In Linux, there are two kinds of paths. One is the absolute path. The absolute path tells you to look for files from the root directory. A relative path is also called a working directory.

If /usr/local/books is the working directory, then the shell command

cp books books-replica 
Copy the code

This is the relative path, and this is the relative path

cp /usr/local/books/books /usr/local/books/books-replica
Copy the code

Is the absolute path.

It is common in Linux for one user to use another user’s file or to use files in the file tree structure. Two users share the same file. The file is located in the directory structure of one user. When the other user needs to use the file, the other user must use the absolute path to refer to it. If the absolute path is long, it becomes cumbersome to type each time, so Linux provides a link mechanism.

For example, here’s a diagram before you use links

As shown above, for example, there are two working accounts Jianshe and Cxuan, and Jianshe wants to use the A directory under cxuan’s account, then it might enter /usr/cxuan/A, which is A kind of diagram without using the link.

The following diagram shows the use of the link

Jianshe can now create a link to use the directory under CXuan. ‘

When a directory is created, two directory entries are created at the same time. And.. , the former represents the working directory itself, the latter represents the parent directory of the directory, that is, the directory where the directory is located. In this way, the directory in cXuan is accessed from /usr/jianshe. /cxuan/xxx

The Linux file system is disk-neutral. What does that mean? In general, file systems on one disk are kept separate from each other. If a file system directory wants to access a file system on another disk, you can do this in Windows.

The two file systems are on separate disks and remain independent of each other.

In Linux, where there is mounting support, which allows one disk to be mounted on another disk, the relationship would look like this

Once mounted, the two file systems no longer need to care which disk the file systems are on; the two file systems are visible to each other.

Another feature of the Linux file system is locking. In some applications, two or more processes may use the same file at the same time, which may result in race conditions. One solution is to lock it with different granularity, just to prevent a process from modifying only one row and making the entire file unusable.

POSIX provides a flexible locking mechanism with different levels of granularity, allowing a process to lock a byte or an entire file with a single indivisible operation. The locking mechanism requires the process trying to lock to specify the file it wants to lock, the starting location, and the number of bytes it wants to lock

Linux provides two types of locks: shared locks and mutex locks. If a part of the file already has a shared lock, then adding an exclusive lock will not succeed. If a part of the file system is already a mutex, then any locking before the mutex is removed will not succeed. For the lock to succeed, all bytes of the part that requested the lock must be available.

In the locking phase, the process needs to design the situation after the failure of locking, that is, to determine whether to choose blocking after the failure of locking, if the choice of blocking, then when the lock in the locked process is removed, the process will unblock and replace the lock. If the process chooses non-blocking, the lock is not replaced, and is immediately returned from the system call with a status code indicating success, and the process chooses the next time to try again.

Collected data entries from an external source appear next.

-- ==== Sys2Proof/Laws/Ops.lean ====
section
/-! SUPPORT. One lemma per shared operation and per meaning that says once everything it can do; later proofs cite these and do not
unfold the meanings. -/

namespace Sys2Proof.Machine

/-- `MemRead(MSG, 0, MLEN)` answers the `MLEN` bytes of `MSG`. -/
theorem readMessage_eq_some (s : State) (b : List Byte) :
    readMessage s = some b ↔ b.length = s.mlen ∧ ∀ k, k < s.mlen → Cells.read s.msg k = b[k]? := by
  simpa [readMessage] using Cells.readSeq_eq_some s.msg 0 s.mlen b

/-- The words of a chunk are those of its 64 bytes. -/
theorem chunkBlock_eq_some (pmsg : Memory) (c : Nat) (m : Block) :
    chunkBlock pmsg c = some m ↔ ∃ bs, Cells.readSeq pmsg (64 * c) 64 = some bs ∧ m = decodeBlock bs := by
  unfold chunkBlock chunkBytes
  cases Cells.readSeq pmsg (64 * c) 64 with
  | none => simp
  | some bs => simp [eq_comm]

/-- A chunk cannot be read exactly when one of its 64 bytes does not exist. -/
theorem chunkBlock_eq_none (pmsg : Memory) (c : Nat) :
    chunkBlock pmsg c = none ↔ Cells.readSeq pmsg (64 * c) 64 = none := by
  unfold chunkBlock chunkBytes
  cases Cells.readSeq pmsg (64 * c) 64 <;> simp

/-- PRE either pads the message and goes to chunk 0, or faults because a message byte does not exist. -/
theorem execPre_cases (s : State) :
    (∃ b, readMessage s = some b ∧
      execPre s = .next (setPc .cst 0 0 (emit (.preprocess (preprocessEvent s (pad b))) (padInto b s)))) ∨
    (readMessage s = none ∧ execPre s = .fault (.absentElement .msg)) := by
  unfold execPre
  cases readMessage s with
  | none => exact .inr ⟨rfl, rfl⟩
  | some b => exact .inl ⟨b, rfl, rfl⟩

/-- CST either loads chunk `CIDX` and goes to round 0, or faults because a byte of it does not exist. -/
theorem execCst_cases (s : State) :
    (∃ words, chunkBlock s.pmsg s.cidx = some words ∧
      execCst s =
        .next (setPc .rnd s.cidx 0 (emit (.chunkStart (chunkStartEvent s words)) { s with m := words, w := s.h }))) ∨
    (chunkBlock s.pmsg s.cidx = none ∧ execCst s = .fault (.absentElement .pmsg)) := by
  unfold execCst
  cases chunkBlock s.pmsg s.cidx with
  | none => exact .inr ⟨rfl, rfl⟩
  | some words => exact .inl ⟨words, rfl, rfl⟩

/-- A round step always answers a next state: the round's registers, its event, and the next position. -/
theorem roundStep_eq (fam : Family) (s : State) :
    roundStep fam s =
      .next (nextRound (emit (.round (roundEvent s (familyRound fam s.ridx s.w s.m)))
        { s with w := (familyRound fam s.ridx s.w s.m).regs })) := rfl

/-- CEN always answers a next state: the folded hash, its event, and the next chunk or DON. -/
theorem execCen_eq (s : State) :
    execCen s =
      .next (nextChunk (emit (.chunkEnd (chunkEndEvent s (foldQuad s.h s.w))) { s with h := foldQuad s.h s.w })) := rfl

/-- DON always answers a next state. -/
theorem execDon_eq (s : State) :
    execDon s = .next (setPc .halt 0 0 (emit (.done { hash := s.h, digest := fmt s.h }) { s with digest := fmt s.h })) := rfl

/-- HLT always answers the same state. -/
theorem execHlt_eq (s : State) : execHlt s = .next s := rfl

/-- What `Launch` can do. -/
theorem launch_cases (p : Params) (b : List Byte) (s : State) :
    (busy s = false ∧ withinCap p.maxLen b.length = true ∧ withinCap p.traceCap (eventsNeeded b.length) = true ∧
      launch p b s = .next (launched b s)) ∨
    (∃ r, launch p b s = .refused r) := by
  unfold launch
  cases busy s <;> cases withinCap p.maxLen b.length <;> cases withinCap p.traceCap (eventsNeeded b.length) <;> simp

/-- What a host command can do when it answers a next state. -/
theorem hostExec_next (p : Params) (c : HostCommand) (s t : State) (h : hostExec p c s = .next t) :
    (busy s = false ∧ ∃ b, withinCap p.maxLen b.length = true ∧ withinCap p.traceCap (eventsNeeded b.length) = true ∧
      t = launched b s) ∨
    (busy s = false ∧ ∃ e, t = takeException e s) ∨ (c = .reset ∧ t = idleState s) := by
  have launch_next : ∀ b, launch p b s = .next t → busy s = false ∧ ∃ b, withinCap p.maxLen b.length = true ∧
      withinCap p.traceCap (eventsNeeded b.length) = true ∧ t = launched b s := by
    intro b hb
    rcases launch_cases p b s with ⟨h1, h2, h3, h4⟩ | ⟨r, hr⟩
    · rw [h4] at hb
      exact ⟨h1, b, h2, h3, (Host.Outcome.next.inj hb).symm⟩
    · rw [hr] at hb; cases hb
  cases c with
  | launch b => exact .inl (launch_next b h)
  | launchText text mode =>
    simp only [hostExec, launchText] at h
    split at h
    · cases h
    · rename_i hb
      split at h
      · cases h
      · split at h
        · cases h
        · split at h
          · rename_i e _
            exact .inr (.inl ⟨by simpa using hb, e, (Host.Outcome.next.inj h).symm⟩)
          · exact .inl (launch_next _ h)
  | reset => exact .inr (.inr ⟨rfl, (Host.Outcome.next.inj h).symm⟩)

/-- The operation the sequencer selects in each phase (30_encoding.md R60, R62). -/
theorem decode_fetchCode (s : State) :
    decode (fetchCode s) =
      match s.ph with
      | .idle => .ok .hlt
      | .pre => .ok .pre
      | .cst => .ok .cst
      | .rnd => .ok (rndInstr s.ridx)
      | .cen => .ok .cen
      | .don => .ok .don
      | .halt => .ok .hlt := by
  have rounds : ∀ i : BitVec 6, decode (stepCode .rnd i) = .ok (rndInstr i) := by decide
  unfold fetchCode
  cases s.ph with
  | rnd => exact rounds s.ridx
  | idle => exact (by decide : decode 0x04 = .ok .hlt)
  | pre => exact (by decide : decode 0x00 = .ok .pre)
  | cst => exact (by decide : decode 0x01 = .ok .cst)
  | cen => exact (by decide : decode 0x02 = .ok .cen)
  | don => exact (by decide : decode 0x03 = .ok .don)
  | halt => exact (by decide : decode 0x04 = .ok .hlt)

/-- The round operation of a round index is the round step of the index's own family. -/
theorem exec_rndInstr (i : BitVec 6) (s : State) : exec (rndInstr i) s = roundStep (familyOf i) s := by
  unfold rndInstr
  cases familyOf i <;> rfl

/-- What the sequencer does in each phase. -/
theorem engineStep_eq (s : State) :
    engineStep s =
      match s.ph with
      | .idle => .next s
      | .pre => execPre s
      | .cst => execCst s
      | .rnd => roundStep (familyOf s.ridx) s
      | .cen => execCen s
      | .don => execDon s
      | .halt => .next s := by
  unfold engineStep
  rw [decode_fetchCode]
  cases s.ph with
  | rnd => exact exec_rndInstr s.ridx s
  | idle => rfl
  | pre => rfl
  | cst => rfl
  | cen => rfl
  | don => rfl
  | halt => rfl

/-- A read of an element that does not exist is refused. -/
@[simp] theorem elementWhenDone_none (s : State) : elementWhenDone s none = .error .readOutOfRange := rfl

/-- A read of an element that exists succeeds exactly when the run is over. -/
theorem elementWhenDone_some (s : State) (v : HostValue) :
    elementWhenDone s (some v) = if done s then .ok v else .error .readForbidden := rfl

/-- In a quiescent engine every ROM entry can be read, and only those. -/
theorem romsReadable_of_quiet (s : State) (hb : busy s = false) : RomsReadable s where
  krom := fun i =>
    ⟨fun h => by simp [hostRead, h, whenQuiet, hb], fun h => ⟨.readOutOfRange, by simp [hostRead, show ¬ i < 64 by omega]⟩⟩
  srom := fun i =>
    ⟨fun h => by simp [hostRead, h, whenQuiet, hb], fun h => ⟨.readOutOfRange, by simp [hostRead, show ¬ i < 64 by omega]⟩⟩
  ivrom := by
    refine ⟨?_, ?_, ?_, ?_, fun k h => ⟨.readOutOfRange, ?_⟩⟩
    · simp [hostRead, quadGet, whenQuiet, hb]
    · simp [hostRead, quadGet, whenQuiet, hb]
    · simp [hostRead, quadGet, whenQuiet, hb]
    · simp [hostRead, quadGet, whenQuiet, hb]
    · match k, h with
      | n + 4, _ => rfl
  fdesc := by
    refine ⟨fun fam => by cases fam <;> simp [hostRead, familyCode, familyOfCode, whenQuiet, hb],
      fun k h => ⟨.readOutOfRange, ?_⟩⟩
    match k, h with
    | n + 4, _ => rfl

/-- The memories of the state after reset are in their canonical form. -/
theorem reset_memories_wf : Memory.wf State.reset.msg ∧ Memory.wf State.reset.pmsg ∧ Cells.wf State.reset.trace :=
  ⟨Cells.wf_nil, Cells.wf_nil, Cells.wf_nil⟩

/-- The state of R26 that a host action reaches meets the invariant. -/
theorem idleState_inv (s : State) : Inv (idleState s) where
  canonical := ⟨Cells.wf_nil, Cells.wf_nil, Cells.wf_nil⟩
  msgRange := Cells.covers_nil
  pmsgRange := Cells.covers_nil
  traceRange := Cells.covers_nil
  geometry := ⟨rfl, rfl⟩
  padding := by simp [padded, idleState]
  chunkIndex := by simp [inChunk, idleState]
  roundIndex := by simp
  events := rfl
  untouched := by simp
  idle := by simp
  buffer := by simp
  finished := by simp

/-- So does the state after `InvalidHexInput` is taken. -/
theorem takeException_inv (e : HwException) (s : State) : Inv (takeException e s) := by
  cases e
  exact {
  canonical := ⟨Cells.wf_nil, Cells.wf_nil, Cells.wf_nil⟩
  msgRange := Cells.covers_nil
  pmsgRange := Cells.covers_nil
  traceRange := Cells.covers_nil
  geometry := ⟨rfl, rfl⟩
  padding := by simp [padded, takeException, idleState]
  chunkIndex := by simp [inChunk, takeException, idleState]
  roundIndex := by simp [takeException]
  events := rfl
  untouched := by simp [takeException]
  idle := by simp [takeException]
  buffer := by simp [takeException]
  finished := by simp [takeException] }

/-- So does the state after a launch. -/
theorem launched_inv (b : List Byte) (s : State) : Inv (launched b s) where
  canonical := ⟨Cells.wf_writeSeq _ _ _ Cells.wf_nil, Cells.wf_nil, Cells.wf_nil⟩
  msgRange := Cells.covers_writeSeq_nil b
  pmsgRange := Cells.covers_nil
  traceRange := Cells.covers_nil
  geometry := ⟨rfl, rfl⟩
  padding := by simp [padded, launched, idleState]
  chunkIndex := by simp [inChunk, launched, idleState]
  roundIndex := by simp
  events := rfl
  untouched := by simp
  idle := by simp
  buffer := by simp
  finished := by simp

/-- A launch establishes the launch premises. -/
theorem launched_premises (b : List Byte) (s : State) : LaunchPremises b (launched b s) where
  phase := ⟨rfl, rfl, rfl⟩
  counters := ⟨rfl, rfl⟩
  hash := rfl
  length := rfl
  message := by
    intro k
    show Cells.read (Cells.writeSeq [] 0 b) k = _
    rw [Cells.read_writeSeq]
    split
    · simp
    · simp; omega
  empty := ⟨rfl, rfl, rfl, rfl⟩

end Sys2Proof.Machine
end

Lock areas can be overlapped. Next we demonstrate locking areas for three different conditions.

As shown in the figure above, A’s shared lock is locked from byte 4 to byte 8

As shown in the figure above, the process has shared locks on both A and B, where 6-8 bytes are overlapping locks

As shown in the figure above, processes A, B, and C have shared locks, so bytes 6 and 7 are shared locks.

If A process attempts to lock the area at the sixth byte, the setting fails and blocks. Since the area is locked by A, B and C, the process cannot lock the area until A, B and C release the lock.

Linux file system calls

Many system calls are related to files and file systems. Let’s first look at system calls to individual files, then to entire directories and files.

To create a new file, the creat method is used, noting that there is no E.

As a side note, Ken Thompson, the founder of UNIX, was once asked what he would do if he had the chance to rewrite UNIX. He replied that he would change creat to CREATE.

The two arguments to this system call are the file name and the protection mode

fd = creat("aaa",mode);
Copy the code

This creates a file named aaa and sets the protection bit for the file according to mode. These bits determine which users are likely to access the file and how.

The creat system call not only creates a file named AAA, it also opens the file. To allow subsequent system calls to access the file, the CREat system call returns a non-negative integer, which is called the file descriptor, which is the fd above.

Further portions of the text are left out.